[08:19:19] <moritzm>	 we have two hosts down ATM (which is discovered indirectly by deploying a fleet-wide security update and those gave errors): irc2001 and orespoolcounter2004. both are shown as completely unavailable for > 4 days when I check the host entry in icinga
[08:19:45] <moritzm>	 but there's no alert for this neither on icinga.wikimedia.org/alerts nor alerts.wikimedia.org?
[08:20:35] <moritzm>	 there is an indirect one ProbeDown one for irc2001, but I'd expect both to also alert on the hosts being non-available?
[08:41:22] <moritzm>	 I've just fixed both hosts (irc2001 is needed as a failover host for today's switch main), but that seems like a notable gap in alerting worth debugging to me?
[15:06:54] <cwhite>	 That's unusual for the host down alert to not appear on icinga.wikimedia.org/alerts unless it had downtime or an ack applied.  A host down alert would not appear on alerts.wikimedia.org because host alerts don't go to alertmanager.  They definitely fired an alert to IRC, though.
[18:29:54] <ryankemper>	 Hey o11y, I could use some help trying to get `avg_over_time` working on a range vector where I need to ignore null values within the range
[18:30:49] <ryankemper>	 `1 - avg_over_time(job_backend:trafficserver_backend_requests:avail5m{backend=~"wdqs.discovery.wmnet",site=~"codfw"}[45d])` works, but if I expand the range out broader (say 60d) I get `NaN` as the result instead of a scalar. I assume this is due to presence of null values near the beginning of that range
[18:56:04] <cwhite>	 It's definitely because there are nulls in the graph.  Out of curiosity, how come the computation window needs to be so large?

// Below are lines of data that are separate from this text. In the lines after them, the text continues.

/-! ## GENCODE -/

/-- 42_codegen.md R192, R193: with no tree GENCODE leaves no code; a single leaf gets the empty code in mode EMPTY and
`0` in mode ONE_BIT, and no other symbol has one; it changes the code table alone. -/
def Obligations.GencodeWithoutInternalNodes : Prop :=
  ∀ s : State,
    s.treeInfo.rootValid = false
      ∨ s.treeInfo.rootValid = true ∧ (nodeAt s.pool s.treeInfo.root.toNat).isLeaf = true →
    ∃ t, exec .gencode s = .next t ∧ Success [] s t
      ∧ (s.treeInfo.rootValid = false → ∀ sym, symGet t.codes sym = Code.absent)
      ∧ (s.treeInfo.rootValid = true →
          (∀ sym, sym ≠ (nodeAt s.pool s.treeInfo.root.toNat).symbol → symGet t.codes sym = Code.absent)
            ∧ symGet t.codes (nodeAt s.pool s.treeInfo.root.toNat).symbol
                = { valid := true, len := if s.ctrl.ssm then 1 else 0, bits := 0 })
      ∧ SameTree s t ∧ SameFreq s t ∧ SameWriter s t ∧ SameReader s t ∧ SameProgress s t ∧ t.outLen = s.outLen
      ∧ t.origLen = s.origLen ∧ t.payloadLen = s.payloadLen ∧ SameHost s t ∧ SameIn s t ∧ SameOut s t

/-- 42_codegen.md R190, R191: on a tree with an internal root, GENCODE completes and gives every symbol of a leaf the path
from the root to its leaf, `0` for a left and `1` for a right edge, and no other symbol a code; it changes the code
table alone. -/
def Obligations.GencodeCodesAreLeafPaths : Prop :=
  ∀ s : State, s.TreeOk → s.treeInfo.rootValid = true → (nodeAt s.pool s.treeInfo.root.toNat).isLeaf = false →
    ∃ t, exec .gencode s = .next t ∧ Success [] s t
      ∧ (∀ sym, hasLeaf s.pool sym → isPathTo s.pool s.treeInfo.root.toNat (symGet t.codes sym) sym)
      ∧ (∀ sym, ¬ hasLeaf s.pool sym → symGet t.codes sym = Code.absent)
      ∧ SameTree s t ∧ SameFreq s t ∧ SameWriter s t ∧ SameReader s t ∧ SameProgress s t ∧ t.outLen = s.outLen
      ∧ t.origLen = s.origLen ∧ t.payloadLen = s.payloadLen ∧ SameHost s t ∧ SameIn s t ∧ SameOut s t

/-- 42_codegen.md R194: on a tree with two leaves or more, no valid code is a prefix of another symbol's, every valid code
has a bit, and the code is full: the sum of 2^(255 - LEN) over the valid symbols is 2^255. -/
def Obligations.GencodeIsPrefixFreeAndFull : Prop :=
  ∀ s : State, s.TreeOk → s.treeInfo.rootValid = true → (nodeAt s.pool s.treeInfo.root.toNat).isLeaf = false →
    ∃ t, exec .gencode s = .next t
      ∧ (∀ x y, x ≠ y → (symGet t.codes x).valid = true → (symGet t.codes y).valid = true →
          ¬ (symGet t.codes x).toBits <+: (symGet t.codes y).toBits)
      ∧ (∀ x, (symGet t.codes x).valid = true → 1 ≤ (symGet t.codes x).len.toNat)
      ∧ ((t.codes.toList.filter Code.valid).map fun c => 2 ^ (255 - c.len.toNat)).sum = 2 ^ 255

/-! ## Bit-level stream I/O -/

/-- 43_bitio.md R211: WRBIT in each of its cases. -/
def Obligations.WrbitShiftsInOneBit : Prop :=
  ∀ (s : State) (b : Bool),
    (s.params.outSize < s.outCap.toNat → ∃ t, exec (.wrbit b) s = .next t ∧ Failure .badArg [] s t)
    ∧ (s.outCap.toNat ≤ s.params.outSize → s.bw.cnt = 7 → s.outCap.toNat ≤ s.bw.pos.toNat →
      ∃ t, exec (.wrbit b) s = .next t ∧ Failure .outCapacity [] s t)
    ∧ (s.outCap.toNat ≤ s.params.outSize → s.bw.cnt = 7 → s.bw.pos.toNat < s.outCap.toNat →
      ∃ t, exec (.wrbit b) s = .next t ∧ Success [] s t
        ∧ (s.bw.pos.toNat ∉ s.outTouched →
            (t.outMem.read s.bw.pos.toNat).toNat = (2 * s.bw.acc.toNat + b.toNat) % 256)
        ∧ t.bw.pos.toNat = s.bw.pos.toNat + 1 ∧ t.bw.acc = 0 ∧ t.bw.cnt = 0
        ∧ SameOutBut (fun a => a = s.bw.pos.toNat) s t ∧ SameFreq s t ∧ SameTree s t ∧ SameCodes s t ∧ SameReader s t
        ∧ SameProgress s t ∧ t.outLen = s.outLen ∧ t.origLen = s.origLen ∧ t.payloadLen = s.payloadLen ∧ SameHost s t
        ∧ SameIn s t)
    ∧ (s.outCap.toNat ≤ s.params.outSize → s.bw.cnt ≠ 7 →
      ∃ t, exec (.wrbit b) s = .next t ∧ Success [] s t ∧ t.bw.pos = s.bw.pos
        ∧ t.bw.acc.toNat = (2 * s.bw.acc.toNat + b.toNat) % 256 ∧ t.bw.cnt.val = s.bw.cnt.val + 1
        ∧ SameOut s t ∧ SameFreq s t ∧ SameTree s t ∧ SameCodes s t ∧ SameReader s t ∧ SameProgress s t
        ∧ t.outLen = s.outLen ∧ t.origLen = s.origLen ∧ t.payloadLen = s.payloadLen ∧ SameHost s t ∧ SameIn s t)

/-- 43_bitio.md R212: FLUSH in each of its cases. -/
def Obligations.FlushStoresThePartialByte : Prop :=
  ∀ s : State,
    (s.params.outSize < s.outCap.toNat → ∃ t, exec .flush s = .next t ∧ Failure .badArg [] s t)
    ∧ (s.outCap.toNat ≤ s.params.outSize → s.bw.cnt = 0 →
      ∃ t, exec .flush s = .next t ∧ Success [] s t ∧ SameCodec s t ∧ SameHost s t ∧ SameIn s t ∧ SameOut s t)
    ∧ (s.outCap.toNat ≤ s.params.outSize → s.bw.cnt ≠ 0 → s.outCap.toNat ≤ s.bw.pos.toNat →
      ∃ t, exec .flush s = .next t ∧ Failure .outCapacity [] s t)
    ∧ (s.outCap.toNat ≤ s.params.outSize → s.bw.cnt ≠ 0 → s.bw.pos.toNat < s.outCap.toNat →
      ∃ t, exec .flush s = .next t ∧ Success [] s t
        ∧ (s.bw.pos.toNat ∉ s.outTouched →
            (t.outMem.read s.bw.pos.toNat).toNat = s.bw.acc.toNat * 2 ^ (8 - s.bw.cnt.val) % 256)
        ∧ t.bw.pos.toNat = s.bw.pos.toNat + 1 ∧ t.bw.acc = 0 ∧ t.bw.cnt = 0
        ∧ SameOutBut (fun a => a = s.bw.pos.toNat) s t ∧ SameFreq s t ∧ SameTree s t ∧ SameCodes s t ∧ SameReader s t
        ∧ SameProgress s t ∧ t.outLen = s.outLen ∧ t.origLen = s.origLen ∧ t.payloadLen = s.payloadLen ∧ SameHost s t
        ∧ SameIn s t)

/-- 43_bitio.md R213: the bit-stream law of the writer. -/
def Obligations.WriterBitStreamLaw : Prop :=
  ∀ (s t : State) (bits : List Bool), s.bw.acc = 0 → s.bw.cnt = 0 → s.outTouched = [] →
    execAll (bits.map Instr.wrbit ++ [.flush]) s = some t →
    t.history = s.history ++ List.replicate (bits.length + 1) (.complete none) →
    (∀ k, k < bits.length →
        (t.outMem.read (s.bw.pos.toNat + k / 8)).getLsbD (7 - k % 8) = bits.getD k false)
      ∧ (∀ k, bits.length ≤ k → k < 8 * ceil8 bits.length →
        (t.outMem.read (s.bw.pos.toNat + k / 8)).getLsbD (7 - k % 8) = false)
      ∧ t.bw.pos.toNat = s.bw.pos.toNat + ceil8 bits.length ∧ t.bw.cnt = 0
      ∧ ∀ a, a < s.bw.pos.toNat ∨ s.bw.pos.toNat + ceil8 bits.length ≤ a → t.outMem.read a = s.outMem.read a

/-- 43_bitio.md R215: RDBIT in each of its cases. -/
def Obligations.RdbitReadsTheNextBit : Prop :=
  ∀ s : State,
    (s.br.rem = 0 → s.br.endPos.toNat ≤ s.br.pos.toNat → ∃ t, exec .rdbit s = .next t ∧ Failure .readEmpty [] s t)
    ∧ (s.br.rem = 0 → s.br.pos.toNat < s.br.endPos.toNat →
        s.params.inSize < s.inLen.toNat ∨ s.inLen.toNat ≤ s.br.pos.toNat →
      ∃ t, exec .rdbit s = .next t ∧ Failure .badArg [] s t)
    ∧ (s.br.rem = 0 → s.br.pos.toNat < s.br.endPos.toNat → s.inLen.toNat ≤ s.params.inSize →
        s.br.pos.toNat < s.inLen.toNat →
      ∃ t, exec .rdbit s = .next t ∧ Success [] s t ∧ t.br.pos.toNat = s.br.pos.toNat + 1
        ∧ t.br.cur = coreRead s firstPass s.br.pos.toNat ∧ t.br.rem.val = 7 ∧ t.br.lastBit = t.br.cur.getLsbD 7
        ∧ t.br.can = s.br.can ∧ t.br.endPos = s.br.endPos
        ∧ SameFreq s t ∧ SameTree s t ∧ SameCodes s t ∧ SameWriter s t ∧ SameProgress s t ∧ t.outLen = s.outLen
        ∧ t.origLen = s.origLen ∧ t.payloadLen = s.payloadLen ∧ SameHost s t ∧ SameIn s t ∧ SameOut s t)
    ∧ (s.br.rem ≠ 0 →
      ∃ t, exec .rdbit s = .next t ∧ Success [] s t ∧ t.br.pos = s.br.pos ∧ t.br.cur = s.br.cur
        ∧ t.br.rem.val + 1 = s.br.rem.val ∧ t.br.lastBit = s.br.cur.getLsbD (s.br.rem.val - 1)
        ∧ t.br.can = s.br.can ∧ t.br.endPos = s.br.endPos
        ∧ SameFreq s t ∧ SameTree s t ∧ SameCodes s t ∧ SameWriter s t ∧ SameProgress s t ∧ t.outLen = s.outLen
        ∧ t.origLen = s.origLen ∧ t.payloadLen = s.payloadLen ∧ SameHost s t ∧ SameIn s t ∧ SameOut s t)

/-- 43_bitio.md R214, R216: CANRD sets CAN exactly when a bit is available, and changes nothing else. -/
def Obligations.CanrdAsksForABit : Prop :=
  ∀ s : State, ∃ t, exec .canrd s = .next t ∧ Success [] s t
    ∧ (t.br.can = true ↔ 0 < s.br.rem.val ∨ s.br.pos.toNat < s.br.endPos.toNat)
    ∧ t.br = { s.br with can := t.br.can }
    ∧ SameFreq s t ∧ SameTree s t ∧ SameCodes s t ∧ SameWriter s t ∧ SameProgress s t ∧ t.outLen = s.outLen
    ∧ t.origLen = s.origLen ∧ t.payloadLen = s.payloadLen ∧ SameHost s t ∧ SameIn s t ∧ SameOut s t

/-- 43_bitio.md R217: the bit-stream law of the reader: the k-th RDBIT from BR_POS = p, BR_END = q ≤ IN_LEN and REM = 0
returns bit 7 - (k mod 8) of IN[p + k div 8] for k < 8(q - p), and the next RDBIT fails with READ_EMPTY. -/
def Obligations.ReaderBitStreamLaw : Prop :=
  ∀ (s : State) (m : Nat), s.br.rem = 0 → s.br.endPos.toNat ≤ s.inLen.toNat → s.inLen.toNat ≤ s.params.inSize →
    s.inRaces = [] → m ≤ 8 * (s.br.endPos.toNat - s.br.pos.toNat) →
    ∃ t, execAll (List.replicate m .rdbit) s = some t
      ∧ t.history = s.history ++ List.replicate m (.complete none)
      ∧ (∀ k, k + 1 = m → t.br.lastBit = (s.inMem.read (s.br.pos.toNat + k / 8)).getLsbD (7 - k % 8))
      ∧ (m = 8 * (s.br.endPos.toNat - s.br.pos.toNat) → ∃ u, exec .rdbit t = .next u ∧ Failure .readEmpty [] t u)

/-! ## Container -/

/-- 44_container.md R240: CWRITE of a header that fits writes fields 1 to 4 in order, points the bit writer behind them
and sets OUT_LEN; and each failure, in the rule's order. -/
def Obligations.CwriteWritesTheHeader : Prop :=
  ∀ s : State,
    (s.params.outSize < s.outCap.toNat → ∃ t, exec .cwrite s = .next t ∧ Failure .badArg [] s t ∧ t.outLen = 0)
    ∧ (s.outCap.toNat ≤ s.params.outSize →
        2 ^ 63 ≤ s.origLen.toNat ∨ 2 ^ 31 ≤ s.payloadLen.toNat ∨ (∃ sym, 2 ^ 63 ≤ (symGet s.freq sym).toNat) →
      ∃ t, exec .cwrite s = .next t ∧ Failure .badArg [] s t ∧ t.outLen = 0)
    ∧ (s.outCap.toNat ≤ s.params.outSize → s.origLen.toNat < 2 ^ 63 → s.payloadLen.toNat < 2 ^ 31 →
        (∀ sym, (symGet s.freq sym).toNat < 2 ^ 63) →
      (s.outCap.toNat < 16 + 9 * entryCount s.freq →
        ∃ t, exec .cwrite s = .next t ∧ Failure .outCapacity [] s t ∧ t.outLen = 0)
      ∧ (16 + 9 * entryCount s.freq ≤ s.outCap.toNat →
        ∃ t, exec .cwrite s = .next t ∧ Success [] s t
          ∧ (s.outTouched = [] → holdsHeader t.outMem.read s.freq s.origLen.toNat s.payloadLen.toNat)
          ∧ t.bw.pos.toNat = 16 + 9 * entryCount s.freq ∧ t.bw.acc = 0 ∧ t.bw.cnt = 0
          ∧ t.outLen.toNat = 16 + 9 * entryCount s.freq
          ∧ SameOutBut (fun a => a < 16 + 9 * entryCount s.freq) s t ∧ SameFreq s t ∧ SameTree s t ∧ SameCodes s t
          ∧ SameReader s t ∧ SameProgress s t ∧ t.origLen = s.origLen ∧ t.payloadLen = s.payloadLen ∧ SameHost s t
          ∧ SameIn s t))

/-- 44_container.md R241, R242, R244: CREAD succeeds on exactly the containers whose header, as CORE reads it, is that of some
table of positive signed counts with its payload inside IN_LEN, and loads that table and both lengths; what follows the
payload does not matter (R243). -/
def Obligations.CreadLoadsExactlyHeaders : Prop :=
  ∀ s : State, s.inLen.toNat ≤ s.params.inSize →
    (∀ (f : SymTable Word) (len pay : Nat), holdsHeader (coreRead s firstPass) f len pay →
        (∀ sym, (symGet f sym).toNat < 2 ^ 63) → len < 2 ^ 63 → pay < 2 ^ 31 →
        16 + 9 * entryCount f + pay ≤ s.inLen.toNat →
      ∃ t, exec .cread s = .next t ∧ Success [] s t ∧ t.freq = f ∧ t.origLen.toNat = len ∧ t.payloadLen.toNat = pay
        ∧ t.br.pos.toNat = 16 + 9 * entryCount f ∧ t.br.endPos.toNat = 16 + 9 * entryCount f + pay ∧ t.br.cur = 0
        ∧ t.br.rem = 0 ∧ t.br.lastBit = false ∧ t.br.can = false
        ∧ SameTree s t ∧ SameCodes s t ∧ SameWriter s t ∧ SameProgress s t ∧ t.outLen = s.outLen ∧ SameHost s t
        ∧ SameIn s t ∧ SameOut s t)
    ∧ ∀ t, exec .cread s = .next t → t.history.getLast? = some (.complete none) →
      holdsHeader (coreRead s firstPass) t.freq t.origLen.toNat t.payloadLen.toNat
        ∧ (∀ sym, (symGet t.freq sym).toNat < 2 ^ 63) ∧ t.origLen.toNat < 2 ^ 63 ∧ t.payloadLen.toNat < 2 ^ 31
        ∧ 16 + 9 * entryCount t.freq + t.payloadLen.toNat ≤ s.inLen.toNat

/-- 44_container.md R241: the checks of CREAD, in order: IN_LEN; field 1; then each entry of field 2: its length, its
count, its symbol; then field 3, field 4 and field 5. Each is reported where it is the first to fail. -/
def Obligations.CreadChecksFieldsInOrder : Prop :=
  ∀ (s : State) (view : Nat → Byte) (len n : Nat), view = coreRead s firstPass → len = s.inLen.toNat →
    n = leNat view 0 4 →
    (s.params.inSize < len → creadFails s .badArg)
    ∧ (len ≤ s.params.inSize →
      (len < 4 → creadFails s .hdrShort)
      ∧ (4 ≤ len → 256 < n → creadFails s .hdrEntryCount)
      ∧ (4 ≤ len → n ≤ 256 →
        (∀ k, k < n → goodEntries view len k →
          (len < 13 + 9 * k → creadFails s .hdrShort)
          ∧ (13 + 9 * k ≤ len →
            (leNat view (5 + 9 * k) 8 = 0 ∨ 2 ^ 63 ≤ leNat view (5 + 9 * k) 8 → creadFails s .hdrBadCount)
            ∧ (0 < leNat view (5 + 9 * k) 8 → leNat view (5 + 9 * k) 8 < 2 ^ 63 →
                (∃ i, i < k ∧ (view (4 + 9 * k)).toNat ≤ (view (4 + 9 * i)).toNat) →
              creadFails s .hdrSymbolOrder)))
        ∧ (goodEntries view len n →
          (len < 12 + 9 * n → creadFails s .hdrShort)
          ∧ (12 + 9 * n ≤ len → 2 ^ 63 ≤ leNat view (4 + 9 * n) 8 → creadFails s .hdrNegOrigLen)
          ∧ (12 + 9 * n ≤ len → leNat view (4 + 9 * n) 8 < 2 ^ 63 →
            (len < 16 + 9 * n → creadFails s .hdrShort)
            ∧ (16 + 9 * n ≤ len → 2 ^ 31 ≤ leNat view (12 + 9 * n) 4 → creadFails s .hdrPayloadLen)
            ∧ (16 + 9 * n ≤ len → leNat view (12 + 9 * n) 4 < 2 ^ 31 →
                len < 16 + 9 * n + leNat view (12 + 9 * n) 4 →
              creadFails s .hdrShort)))))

[19:53:00] <ryankemper>	 cwhite: this will be the recording rule for the metric used in https://grafana.wikimedia.org/d/l-3CMlN4z/wdqs-uptime-slo?orgId=1 , so I think it needs to be calculated over 90d window.
[19:53:15] <ryankemper>	 cwhite: here's what that currently looks like *before* my patch; https://gerrit.wikimedia.org/r/plugins/gitiles/operations/puppet/+/refs/heads/production/modules/profile/files/thanos/recording_rules.yaml#21
[19:58:41] <ryankemper>	 sorry specifically I meant it's the recording rule for the metric used in https://grafana.wikimedia.org/d/l-3CMlN4z/wdqs-uptime-slo?orgId=1&viewPanel=9
[19:59:30] <ryankemper>	 The hope is that using the job_backend:trafficserver_backend_requests:avail5m, but avged over 90d w/o nulls, will be more performant than the previous approach, since `job_backend:trafficserver_backend_requests:avail5m` itself is already a recorded metric so computationally it should just be summing all the values and dividing
[20:00:12] <ryankemper>	 This has the drawback that the resulting SLI will be weighted by time instead of by volume (e.g. every 5 minute window's % availability contributes equally regardless of how many requests in the window), but if it fixes the performance problem that tradeoff is okay with us
[20:37:16] <cwhite>	 afaik, there is no good way to assign a value to null values.  The guidance I've heard given is "always have a value".